Sombras de Silêncio #361

Levantou-se depois uma discussão mais acalorada sobre uma jogada. Geadas chateou-se, levantou-se e deixou a taberna a largar impropérios, enquanto os outros se riam e o mandavam para a terra dele. Ao verem-no subir para a mota, e sabendo do seu estado de embriaguez, alguns rapazes correram dele e agarraram-se à mota. Durante a subida, o motor acabou por desligar-se. Cada vez mais furioso, o pastor teve de voltar para trás para ganhar andamento. Após mais uma tentativa infrutífera, em pleno estado de alienação, Geadas largou a mota e correu atrás deles. Acabou por desistir e entrou na taberna para beber mais um copo.

Geadas regressou pouco tempo depois à rua com mais vitupérios e acabou por levar a mota à mão durante a maior parte da subida. Quando notou que as ameaças se tinham esfumado entre as brumas ébrias da consciência, deu ao pedal, montou na mota e prosseguiu pela estrada, ziguezagueando a escuridão. Contudo, e segundo explicaria mais tarde, «um carro que estava mal-estacionado na capela» acabaria por lhe provocar um acidente terrível, ao precipitar-se para o poço do Zerno, que fica a cerca de duzentos metros e duas curvas depois. A mota embateu na vedação e catapultou Geadas para o poço. Em gritos de desespero, conseguiu agarrar-se às silvas e salvou-se. As notas boiavam como se fossem nenúfares. Quando o puxaram para a estrada, numa altura em que a embriaguez já tinha sido afogada pelo susto, Geadas pôs-se de joelhos e chorou a perda do dinheiro. Com a ajuda de alguns e a incredibilidade de outros, o dinheiro foi resgatado e ele seguiu o seu caminho, perdendo-se depois nas memórias do século.

Por altura do acidente, Girolme e Manel já tinham saído da taberna e estavam embrulhados com os rapazes, que insistiam para que Manel fosse jogar futebol com eles. O objetivo passava mais por acertar-lhe do que por marcar golos ou vencer a noite. Depois de mais alguns momentos de entretenimento forçado, os dois prosseguiram pela calçada de sombras solitárias e cada um continuou para a sua casa.

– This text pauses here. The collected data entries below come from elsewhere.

-- ==== Sys2Proof/Machine/Mldsa.lean ====
section
/-! DEFINITION. Verification of an ML-DSA-44 signature (R353), in pure mode with an empty context string, as FIPS 204 defines it. The
algorithm is PRESUMED from that standard (log entry 10). A polynomial is its 256 coefficients modulo q. -/

namespace Sys2Proof.Machine

open Sys2Proof

/-- The modulus q. -/
def dsaQ : Nat := 8380417

/-- γ1 of ML-DSA-44. -/
def dsaGamma1 : Nat := 131072

/-- γ2 of ML-DSA-44. -/
def dsaGamma2 : Nat := 95232

/-- The bound γ1 − β on the coefficients of z. -/
def dsaBound : Nat := 131072 - 78

/-! Arithmetic. -/

/-- b raised to e modulo q, over the bits of e. -/
def powQ (b : Nat) : Nat → Nat → Nat
  | 0, _ => 1
  | n + 1, e => (if e % 2 = 1 then b else 1) * powQ (b * b % dsaQ) n (e / 2) % dsaQ

/-- The bits of an 8-bit number in reverse order. -/
def bitRev8 (i : Nat) : Nat := (List.range 8).foldl (fun v k => 2 * v + i / 2 ^ k % 2) 0

/-- The point of place i of the transform: ζ raised to 2 · BitRev8(i) + 1. -/
def dsaPoint (i : Nat) : Nat := powQ 1753 9 (2 * bitRev8 i + 1)

/-- The value of a polynomial at a point. -/
def evalQ (w : List Nat) (x : Nat) : Nat := w.foldr (fun c v => (v * x + c) % dsaQ) 0

/-- NTT: the values at the 256 points. -/
def dsaNtt (w : List Nat) : List Nat := (List.range 256).map (fun i => evalQ w (dsaPoint i))

/-- The inverse transform: coefficient j is 1/256 of the sum of the values times their points, ζ raised to 2k + 1 at place BitRev8(k), to the
power −j; ζ has order 512. -/
def dsaInv (v : List Nat) : List Nat :=
  let scale := powQ 256 23 (dsaQ - 2)
  let w := (List.range 256).map (fun k => v.getD (bitRev8 k) 0)
  (List.range 256).map (fun j => evalQ w (powQ 1753 9 ((1024 - 2 * j) % 512)) * powQ 1753 9 ((512 - j) % 512) % dsaQ * scale % dsaQ)

/-- The sum of two polynomials. -/
def addQ (a b : List Nat) : List Nat := List.zipWith (fun x y => (x + y) % dsaQ) a b

/-- The difference of two polynomials. -/
def subQ (a b : List Nat) : List Nat := List.zipWith (fun x y => (x + dsaQ - y % dsaQ) % dsaQ) a b

/-- The product of two transformed polynomials. -/
def mulQ (a b : List Nat) : List Nat := List.zipWith (fun x y => x * y % dsaQ) a b

/-! Packing. -/

/-- The n values of w bits each that a byte string packs, least significant bit first. -/
def dsaUnpack (w n : Nat) (b : Bytes) : List Nat :=
  let v := leNat b
  (List.range n).map (fun i => v / 2 ^ (w * i) % 2 ^ w)

/-- The bytes that values of w bits each pack into, least significant bit first. -/
def dsaPack (w : Nat) (l : List Nat) : Bytes :=
  natLe (w * l.length / 8) (l.foldr (fun c v => v * 2 ^ w + c) 0)

/-- The hint of one polynomial from the places listed, which rise. -/
def risingPlaces : List Nat → Bool
  | [] => true
  | [_] => true
  | a :: b :: r => decide (a < b) && risingPlaces (b :: r)

/-- The hint of a signature: by polynomial the places whose bit is 1; none where it is malformed. -/
def dsaHint (y : Bytes) : Option (List (List Nat)) :=
  let place := (y.take 80).map (fun b => b.toNat)
  let ends := (y.drop 80).map (fun b => b.toNat)
  let last := ends.getLast?.getD 0
  let runs := ((0 :: ends).zip ends).map (fun q => (place.take q.2).drop q.1)
  if ((0 :: ends).zip ends).all (fun q => decide (q.1 ≤ q.2) && decide (q.2 ≤ 80)) && runs.all risingPlaces &&
      (place.drop last).all (fun v => v == 0) then some runs else none

/-! Sampling. -/

/-- The first 256 numbers below q among the 23-bit numbers a byte stream holds in threes. -/
def rejectQ (b : Bytes) : List Nat :=
  ((((chunks 3 b).filter (fun c => c.length == 3)).map (fun c => leNat c % 2 ^ 23)).filter (fun v => decide (v < dsaQ))).take 256

/-- Entry (r, s) of the matrix Â. -/
def dsaMatrix (rho : Bytes) (r s : Nat) : List Nat := rejectQ (shake128 (rho ++ natLe 1 s ++ natLe 1 r) 1680)

/-- The challenge's places filled from i on: n of them, from a byte stream, with the signs h. -/
def ballFrom (h : Nat) : Nat → Nat → Bytes → List Nat → List Nat
  | 0, _, _, c => c
  | n + 1, i, b, c =>
    let r := b.dropWhile (fun v => decide (i < v.toNat))
    let j := (r.headD 0).toNat
    let sign := if h / 2 ^ (i + 39 - 256) % 2 = 1 then dsaQ - 1 else 1
    ballFrom h n (i + 1) r.tail ((c.set i (c.getD j 0)).set j sign)

/-- The challenge polynomial of a commitment hash: 39 coefficients ±1. -/
def sampleInBall (seed : Bytes) : List Nat :=
  let b := shake256 seed 1088
  ballFrom (leNat (b.take 8)) 39 217 (b.drop 8) (List.replicate 256 0)

/-! Rounding. -/

/-- A coefficient decomposed: r1, and whether r0 is above 0. -/
def decomposeQ (r : Nat) : Nat × Bool :=
  let m := r % (2 * dsaGamma2)
  let up := decide (dsaGamma2 < m)
  let high := if up then r + 2 * dsaGamma2 - m else r - m
  if high = dsaQ - 1 then (0, false) else (high / (2 * dsaGamma2), decide (0 < m) && !up)

/-- UseHint: the high bits of a coefficient, moved one on where the hint is 1. -/
def useHint (h : Bool) (r : Nat) : Nat :=
  let q := decomposeQ r
  if !h then q.1 else if q.2 then (q.1 + 1) % 44 else (q.1 + 43) % 44

/-! Verification. -/

/-- The coefficients of z, modulo q, and whether they keep the bound. -/
def dsaResponse (b : Bytes) : List (List Nat) × Bool :=
  let raw := (chunks 576 b).map (dsaUnpack 18 256)
  let z := raw.map (fun p => p.map (fun v => (dsaGamma1 + dsaQ - v) % dsaQ))
  (z, raw.all (fun p => p.all (fun v => decide (dsaGamma1 < v + dsaBound) && decide (v < dsaGamma1 + dsaBound))))

/-- ML-DSA.Verify of FIPS 204 with an empty context: public key, message, signature. -/
def mldsaVerify (pk m sig : Bytes) : Bool :=
  let rho := pk.take 32
  let t1 := (chunks 320 (pk.drop 32)).map (dsaUnpack 10 256)
  let hash := sig.take 32
  let z := dsaResponse ((sig.drop 32).take 2304)
  let mu := shake256 (shake256 pk 64 ++ zeros 2 ++ m) 64
  let c := dsaNtt (sampleInBall hash)
  let zt := z.1.map dsaNtt
  let w := (List.range 4).map (fun r =>
    let az := (List.range 4).foldl (fun a s => addQ a (mulQ (dsaMatrix rho r s) (zt.getD s []))) (List.replicate 256 0)
    dsaInv (subQ az (mulQ c (dsaNtt ((t1.getD r []).map (fun v => v * 8192 % dsaQ))))))
  match dsaHint (sig.drop 2336) with
  | none => false
  | some hint =>
    let w1 := (List.range 4).map (fun r =>
      ((List.range 256).zip (w.getD r [])).map (fun q => useHint ((hint.getD r []).contains q.1) q.2))
    pk.length == 1312 && sig.length == 2420 && z.2 && shake256 (mu ++ w1.flatMap (dsaPack 6)) 32 == hash

end Sys2Proof.Machine
end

Girolme desceu pela noite fria e escura, contornando as esquinas do medo e refugiando o olhar no chão. Os ruídos do desconhecido assustaram-no bastante e ele prometeu que nunca mais se atreveria a uma viagem tão tardia. Por entre laivos de claridade ofertados pela lua, reconheceu, numa curva do caminho, o monte Castro. A vegetação alta e densa grassava nas suas encostas silentes. Pareceu-lhe que seria um domínio limítrofe à humanidade, onde as feras governavam em rasgos de desconsideração. Girolme imaginou que seria para ali que confluíam as criaturas ruins da região e assustou-se profundamente. Seres terríveis de um espaço inferior que guardavam o tesouro, com dois leões de ouro à porta. Por momentos, sentiu um chamamento, tão inusitado quão terrífico, para embrenhar-se naquele território ignoto. Todavia, o medo sacudiu-lhe os sentidos e prosseguiu pelo caminho. Passou a capela e ao chegar a casa foi provar o pão que Luís lá deixara. Meteu-se depois na cama, já liberto do frenesim de não saber o que se escondia para lá das brumas, e adormeceu em considerações utópicas sobre o tesouro.